Wherever the word "segment" appears in a line below, that line counts; report the total number of such lines only.

(Data items)

--

/-- R378: an invalidation takes the matching translations out of every TLB and, where it says so, the handle entries of its ASID
with a new read of the ASID entry; while one is under way another is ignored; it completes once every access that used them is
done. Model's choices in it: log 20, 45. -/
def Obligations.Invalidations : Prop :=
  ∀ (s : State) (asid : BitVec 16), s.bus = [] →
    (s.ctl.inv ≠ none → (∀ all hnd, Runs (.invcmdTlb asid all hnd) s s) ∧ Runs (.invcmdHnd asid) s s) ∧
    (s.ctl.inv = none → ∀ (all tlb hnd : Bool), tlb = true ∨ (hnd = true ∧ all = false) →
      let lo := s.ctl.invaddr.toNat
      let hit (e : TlbEntry) : Prop := e.asid = asid.toNat ∧
        (all = true ∨ (e.va < lo + s.ctl.invpages.toNat * 65536 ∧ lo < e.va + e.leaf.size))
      ∃ t, Runs (if tlb then .invcmdTlb asid all hnd else .invcmdHnd asid) s t ∧
        { t with cores := s.cores, asids := s.asids, ctl := s.ctl } = s ∧
        t.ctl = { s.ctl with inv := some (asid.toNat, all, tlb, hnd) } ∧
        t.asids = (if hnd then tset s.asids asid.toNat (s.readAsid asid.toNat) else s.asids) ∧
        ∀ c, { t.core c with tlb := (s.core c).tlb, handles := (s.core c).handles } = s.core c ∧
          (∀ e, e ∈ (t.core c).tlb ↔ e ∈ (s.core c).tlb ∧ ¬ (tlb = true ∧ hit e)) ∧
          ∀ k, tfind (t.core c).handles k = if hnd = true ∧ k / 4096 = asid.toNat then none else tfind (s.core c).handles k) ∧
    (s.ctl.inv = none → Runs .invalidationComplete s s) ∧
    ∀ a b c d, s.ctl.inv = some (a, b, c, d) →
      (StillUses s a d → Runs .invalidationComplete s s) ∧
      (¬ StillUses s a d → NoKeys s → ∃ t, Runs .invalidationComplete s t ∧
        t.ctl = { s.ctl with inv := none, invdone := s.ctl.invdone + 1 } ∧ (∀ c, (t.core c).wcb = []) ∧
        (∀ a, cacheable a = true → Flushed s a (t.home a)) ∧ t.groups = s.groups)

/-- R410, R420, R421: SPAWN asks for a traveller for every strand of its set and passes, or takes the trap of its first check that
fails; TLOC writes where its set is; the dispatcher gives a request's travellers the lowest free ids and sends their packets.
Model's choices in it: log 20, 62, 107. -/
def Obligations.TravelInstructions : Prop :=
  ∀ (s : State), s.bus = [] →
    (∀ (d a b : Reg) (n c segment : Nat) (pc : DWord), SpawnArgs s d a b n pc c → SpawnOk s n pc c segment → Stays s 1 → ∃ t, Runs (.spawn d a b) s t ∧
      PassesIn s t id ∧ { t with groups := s.groups, nextKey := s.nextKey, launches := s.launches } = s ∧
      (∀ k, k ≠ s.gk → tfind t.groups k = tfind s.groups k) ∧ (∀ j, j ≠ s.g.launch → tfind t.launches j = tfind s.launches j) ∧
      t.lau = { s.lau with spawns := s.lau.spawns ++
        [{ launch := s.g.launch, packets := s.ks.map fun _ => newcomer s n pc c segment }] }) ∧
    (∀ (d a b : Reg) (x : Trap), SpawnTrap s d a b x → ∃ t, Runs (.spawn d a b) s t ∧ TakesTrap s t x) ∧
    (∀ d : Reg, NotScalar s d → ∃ t, Runs (.tloc d) s t ∧ TakesTrap s t { cause := 0x03 }) ∧
    (∀ d : Fin 64, s.foreignS d.val = false → Stays s 1 → s.g.core < 128 → s.g.part < 4 → s.leadK < 32 →
      let segment := match (s.core s.g.core).holder with | some h => h.segment | none => 0
      (∀ tr, s.g.trav = some tr → tr.slot < 32 ∧ tr.id < 2 ^ 32 ∧ segment < 2 ^ 16) →
      let x := match s.g.trav with
        | some tr => s.g.core + 2 ^ 7 + segment * 2 ^ 8 + (s.g.part * 32 + tr.slot) * 2 ^ 24 + tr.id * 2 ^ 32
        | none => s.g.core + 0xFFFF * 2 ^ 8 + (s.g.part * 32 + s.leadK) * 2 ^ 24 + 0xFFFFFFFF * 2 ^ 32
      ∃ t, Runs (.tloc (.s d)) s t ∧ Passes s t 1 fun g => g.putS d.val (BitVec.ofNat 64 x)) ∧
    ∀ launch : Nat, let l := s.launch launch
      (l.spawns = [] ∨ l.stop ≠ none → Runs (.spawnAllocate launch) s s) ∧
      ∀ req rest, l.spawns = req :: rest → l.stop = none → (∀ p ∈ req.packets, p.launch = launch) →
        ∃ (t : State) (ids : List Nat), Runs (.spawnAllocate launch) s t ∧ ids.length = req.packets.length ∧
          (t.launch launch).spawns = rest ∧ (t.launch launch).alive = l.alive ++ ids ∧
          (∀ (i : Nat) (id : Nat), ids[i]? = some id → id ∉ l.alive ++ ids.take i ∧ (∀ j, j < id → j ∈ l.alive ++ ids.take i) ∧
            ∃ p, req.packets[i]? = some p ∧ ((∃ c, { p with id := id, core := c, sender := some p.core } ∈ t.packets) ∨
              { p with id := id } ∈ (t.launch launch).spilled)) ∧ t.groups = s.groups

--

▸ **Task solution**
5